The pathophysiology includes several etiological factors responsible for malignant
transformation. Decreased vascularity, combined with a weakened epithelium, creates
a susceptibility to wound chronification, one of the main mechanisms suggested since
the 1930s3.
MU can be diagnosed early through strict surveillance during the latency period3,11. When the wound healing period is prolonged due to lack of adequate treatment, it
can lead to loss of immune system cells and physiological events in a way that impairs
immune surveillance, resulting in the inability to recognize non-auto malignancy in
the early stages, which may lead to an aggressive condition prone to metastases3,5.
Chronic irritation and repetitive trauma in this malnourished area act as promoters
of degenerative changes, where there is a lack of collagen organization and impairment
of the vascular supply due to fibrosis, contributing to the weakening of the new epithelium
that will be formed and compromising the current immune system12.
Toxins released by tissue in necrosis can directly cause cell mutations5,9. Furthermore,
mutations in the genes responsible for cell division and apoptosis cause increased
carcinoma incidence in patients with MU5. However, once ulceration occurs, the irritating factor becomes indifferent due to
the rapidity with which the malignancy progresses, leading to advanced-stage diseases
faced by surgeons11.
The diagnosis begins with the history and clinical suspicion based on the characteristics
of the ulcer: raised, hardened edges, fetid odor, vegetative appearance, occasional
purulent discharge associated with pressure or venous ulcers, and burn scars. Collecting
samples from the center and edges of the ulcer is recommended for later histopathological
analysis and diagnostic confirmation5.
Furthermore, it is essential to deepen the patient’s history because poorly healed
burns during childhood may be the causal factor of the current injury12,13. There is a risk of metastases to regional lymph nodes, and in case of clinical suspicion
of lymph node involvement, these should be qualified for surgery. Sentinel lymph node
biopsy is highly sensitive and is recommended to identify metastases5.

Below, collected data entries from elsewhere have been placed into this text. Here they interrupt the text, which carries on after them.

-- ==== Sys2Proof/Certificates/Slice0/Obligations.lean ====
section
/-! DEFINITION. The statements for the provers. -/

open Sys2Proof
open Sys2Proof.Machine

/-! ## Integer words -/

/-- R85, R88, R89, R91: a word of two single-register sources, a bit field that is read, and MAD and BFI, which read D as a
third source, write the result of their row in every lane and change nothing else. The offset of a field is B[4:0], its width
code B[12:8], and it is cut at bit 31. -/
def Obligations.SingleRegisterWordsWriteTheirResult : Prop :=
  (∀ p ∈ ([(.add, fun a b => a + b), (.sub, fun a b => a - b), (.mul, fun a b => a * b),
       (.mulh, fun a b => BitVec.ofInt 32 (a.toInt * b.toInt / 2 ^ 32)),
       (.mulhu, fun a b => BitVec.ofNat 32 (a.toNat * b.toNat / 2 ^ 32)),
       (.and, fun a b => a &&& b), (.or, fun a b => a ||| b), (.xor, fun a b => a ^^^ b), (.andn, fun a b => a &&& ~~~b),
       (.shl, fun a b => if b.toNat % 64 < 32 then a <<< (b.toNat % 64) else 0),
       (.shr, fun a b => if b.toNat % 64 < 32 then a >>> (b.toNat % 64) else 0),
       (.sra, fun a b => a.sshiftRight (min (b.toNat % 64) 31)),
       (.rol, fun a b => a <<< (b.toNat % 32) ||| a >>> (32 - b.toNat % 32)),
       (.min, fun a b => if a.slt b then a else b), (.max, fun a b => if b.slt a then a else b),
       (.minu, fun a b => if a.ult b then a else b), (.maxu, fun a b => if b.ult a then a else b),
       (.cmpeq, fun a b => if a = b then 1 else 0), (.cmpne, fun a b => if a = b then 0 else 1),
       (.cmplt, fun a b => if a.slt b then 1 else 0), (.cmple, fun a b => if b.slt a then 0 else 1),
       (.cmpltu, fun a b => if a.ult b then 1 else 0), (.cmpleu, fun a b => if b.ult a then 0 else 1)] :
       List ((FmtA → Instr) × (Word → Word → Word))),
   ∀ (f : FmtA) (s : State) (c : IssueCtx) (G : Gang),
     Ready s c G [f.a.toNat, f.b.toNat] (Use.regs .reg f.a.toNat ++ Use.regs .reg f.b.toNat) (Use.regs .reg f.d.toNat) →
     let A := fun l => operand c G l [] f.a.toNat
     let B := fun l => operand c G l [f.a.toNat] f.b.toNat
     let r := fun l => p.2 (A l) (B l)
     ∃ t, exec (p.1 f) s = .next t ∧
       WritesWord s t c G [f.a.toNat, f.b.toNat] f.d.toNat (fun l => pushOf f.h (A l) (B l) (r l)) r noCauses) ∧
  (∀ (f : FmtA) (s : State) (c : IssueCtx) (G : Gang),
     Ready s c G [f.a.toNat, f.b.toNat] (Use.regs .reg f.a.toNat ++ Use.regs .reg f.b.toNat) (Use.regs .reg f.d.toNat) →
     let A := fun l => operand c G l [] f.a.toNat
     let B := fun l => operand c G l [f.a.toNat] f.b.toNat
     let o := fun l => (B l).toNat % 32
     let w := fun l => if (B l).toNat / 256 % 32 = 0 then 32 else (B l).toNat / 256 % 32
     let e := fun l => min (w l) (32 - o l)
     let x := fun l => (A l).toNat / 2 ^ o l % 2 ^ e l
     (∀ r : Nat → Word, (∀ l, (r l).toNat = x l) →
       ∃ t, exec (.bfx f) s = .next t ∧
         WritesWord s t c G [f.a.toNat, f.b.toNat] f.d.toNat (fun l => pushOf f.h (A l) (B l) (r l)) r noCauses) ∧
     (∀ r : Nat → Word, (∀ l, (r l).toInt = if x l < 2 ^ (e l - 1) then (x l : Int) else x l - 2 ^ e l) →
       ∃ t, exec (.bfxs f) s = .next t ∧
         WritesWord s t c G [f.a.toNat, f.b.toNat] f.d.toNat (fun l => pushOf f.h (A l) (B l) (r l)) r noCauses)) ∧
  (∀ p ∈ ([(.mad, fun d a b r => r = a * b + d),
       (.bfi, fun d a b r =>
         let o := b.toNat % 32
         let w := if b.toNat / 256 % 32 = 0 then 32 else b.toNat / 256 % 32
         let e := min w (32 - o)
         ∀ k < 32, r.getLsbD k = if o ≤ k ∧ k < o + e then a.getLsbD (k - o) else d.getLsbD k)] :
       List ((FmtA → Instr) × (Word → Word → Word → Word → Prop))),
   ∀ (f : FmtA) (s : State) (c : IssueCtx) (G : Gang),
     Ready s c G [f.a.toNat, f.b.toNat]
       (Use.regs .reg f.d.toNat ++ Use.regs .reg f.a.toNat ++ Use.regs .reg f.b.toNat) (Use.regs .reg f.d.toNat) →
     let A := fun l => operand c G l [] f.a.toNat
     let B := fun l => operand c G l [f.a.toNat] f.b.toNat
     ∃ t r, exec (p.1 f) s = .next t ∧ (∀ l, p.2 (operandD c G l f.d.toNat) (A l) (B l) (r l)) ∧
       WritesWord s t c G [f.a.toNat, f.b.toNat] f.d.toNat (fun l => pushOf f.h (A l) (B l) (r l)) r noCauses)

/-- R89: the words of one source ignore B. R89, R219: SEL writes A where D is not zero and else B; where a lane is in a region
there is room for the constraint it may record (R213). R86, R89, R92, R93: the words whose result is a pair: pair sums and
products, pair shifts by a single register, and the exact products of two single registers. -/
def Obligations.UnarySelectAndPairWordsWriteTheirResult : Prop :=
  (∀ p ∈ ([(.abs, fun a r => r = if a.msb then 0 - a else a),
       (.clz, fun a r => r.toNat ≤ 32 ∧ a.toNat < 2 ^ (32 - r.toNat) ∧ (r.toNat < 32 → a.getLsbD (31 - r.toNat) = true)),
       (.popc, fun a r => r.toNat = ((List.range 32).filter fun k => a.getLsbD k).length),
       (.brev, fun a r => ∀ k < 32, r.getLsbD k = a.getLsbD (31 - k))] :
       List ((FmtA → Instr) × (Word → Word → Prop))),
   ∀ (f : FmtA) (s : State) (c : IssueCtx) (G : Gang),
     Ready s c G [f.a.toNat] (Use.regs .reg f.a.toNat) (Use.regs .reg f.d.toNat) →
     let A := fun l => operand c G l [] f.a.toNat
     ∃ t r, exec (p.1 f) s = .next t ∧ (∀ l, p.2 (A l) (r l)) ∧
       WritesWord s t c G [f.a.toNat] f.d.toNat (fun l => pushOf f.h (A l) 0 (r l)) r noCauses) ∧
  (∀ (f : FmtA) (s : State) (c : IssueCtx) (G : Gang),
     Ready s c G [f.a.toNat, f.b.toNat]
       (Use.regs .reg f.d.toNat ++ Use.regs .reg f.a.toNat ++ Use.regs .reg f.b.toNat) (Use.regs .reg f.d.toNat) →
     Roomy c G →
     let A := fun l => operand c G l [] f.a.toNat
     let B := fun l => operand c G l [f.a.toNat] f.b.toNat
     let r := fun l => if operandD c G l f.d.toNat = 0 then B l else A l
     ∃ t, exec (.sel f) s = .next t ∧
       WritesWord s t c G [f.a.toNat, f.b.toNat] f.d.toNat (fun l => pushOf f.h (A l) (B l) (r l)) r noCauses) ∧
  (∀ (f : FmtA) (s : State) (c : IssueCtx) (G : Gang),
     (∀ p ∈ ([(.add64, fun a b => a + b), (.sub64, fun a b => a - b), (.mul64, fun a b => a * b)] :
         List ((FmtA → Instr) × (DWord → DWord → DWord))),
       Ready s c G [] (Use.regs .pair f.a.toNat ++ Use.regs .pair f.b.toNat) (Use.regs .pair f.d.toNat) →
       let A := fun l => operandPair c G l f.a.toNat
       let B := fun l => operandPair c G l f.b.toNat
       let r := fun l => p.2 (A l) (B l)
       ∃ t, exec (p.1 f) s = .next t ∧
         WritesPair s t c G [] f.d.toNat (fun l => pushOf f.h (loOf (A l)) (loOf (B l)) (loOf (r l))) r noCauses) ∧
     (∀ p ∈ ([(.shl64, fun a n => a <<< n), (.shr64, fun a n => a >>> n), (.sra64, fun a n => a.sshiftRight n)] :
         List ((FmtA → Instr) × (DWord → Nat → DWord))),
       Ready s c G [f.b.toNat] (Use.regs .pair f.a.toNat ++ Use.regs .reg f.b.toNat) (Use.regs .pair f.d.toNat) →
       let A := fun l => operandPair c G l f.a.toNat
       let B := fun l => operand c G l [] f.b.toNat
       let r := fun l => p.2 (A l) ((B l).toNat % 64)
       ∃ t, exec (p.1 f) s = .next t ∧
         WritesPair s t c G [f.b.toNat] f.d.toNat (fun l => pushOf f.h (loOf (A l)) (B l) (loOf (r l))) r noCauses) ∧
     (∀ p ∈ ([(.mulw, fun a b => BitVec.ofInt 64 (a.toInt * b.toInt)), (.mulwu, fun a b => BitVec.ofNat 64 (a.toNat * b.toNat))] :
         List ((FmtA → Instr) × (Word → Word → DWord))),
       Ready s c G [f.a.toNat, f.b.toNat] (Use.regs .reg f.a.toNat ++ Use.regs .reg f.b.toNat) (Use.regs .pair f.d.toNat) →
       let A := fun l => operand c G l [] f.a.toNat
       let B := fun l => operand c G l [f.a.toNat] f.b.toNat
       let r := fun l => p.2 (A l) (B l)
       ∃ t, exec (p.1 f) s = .next t ∧
         WritesPair s t c G [f.a.toNat, f.b.toNat] f.d.toNat (fun l => pushOf f.h (A l) (B l) (loOf (r l))) r noCauses))

/-- R85, R90: a divide leaves its quotient or remainder outstanding as a class-L result; a zero divisor gives the all-ones
quotient and the dividend and logs INT_DIVZERO; signed overflow gives 0x8000_0000 and 0 and logs nothing. -/
def Obligations.DividesLeaveTheirResultOutstanding : Prop :=
  ∀ p ∈ ([(.div, fun a b => if b = 0 then 0xFFFFFFFF else if a = 0x80000000 ∧ b = 0xFFFFFFFF then 0x80000000
        else BitVec.ofInt 32 (a.toInt.tdiv b.toInt)),
      (.divu, fun a b => if b = 0 then 0xFFFFFFFF else BitVec.ofNat 32 (a.toNat / b.toNat)),
      (.rem, fun a b => if b = 0 then a else if a = 0x80000000 ∧ b = 0xFFFFFFFF then 0
        else BitVec.ofInt 32 (a.toInt - a.toInt.tdiv b.toInt * b.toInt)),
      (.remu, fun a b => if b = 0 then a else BitVec.ofNat 32 (a.toNat % b.toNat))] :
      List ((FmtA → Instr) × (Word → Word → Word))),
  ∀ (f : FmtA) (s : State) (c : IssueCtx) (G : Gang),
    Ready s c G [f.a.toNat, f.b.toNat] (Use.regs .reg f.a.toNat ++ Use.regs .reg f.b.toNat) (Use.regs .reg f.d.toNat) →
    let A := fun l => operand c G l [] f.a.toNat
    let B := fun l => operand c G l [f.a.toNat] f.b.toNat
    ∃ t, exec (p.1 f) s = .next t ∧
      LeavesResult s t c G [f.a.toNat, f.b.toNat] f.d.toNat (fun l => pushOf f.h (A l) (B l) 0)
        (fun l => [p.2 (A l) (B l)]) (fun l => if B l = 0 then [0x24] else [])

With the possibility of involvement of noble structures, lesion recurrence, and metastases,
early diagnosis is of paramount importance14. The delay in seeking and receiving medical care and inadequate treatment due to
an error in diagnosing the wound postpones the therapeutic approach, which is essential
for a good prognosis9.
The SCC leads as the most common histological type and is formed by cells that mimic
those of the normal epidermis; however, with disorganized architecture, nuclear atypias,
and typical and atypical mitoses8,15. It is common to identify horny pearls, where keratin condensation occurs in the
center of cell clusters, an indication of good differentiation from squamous cell
carcinoma8. BCC is the second most common neoplasm7. It arises in the basal cells found in the deepest layer of the epidermis. Melanoma,
which ranks third in the incidence of MU, is a highly malignant tumor that originates
from melanocytes in the basal layer of the epidermis and infiltrates the dermis15,16.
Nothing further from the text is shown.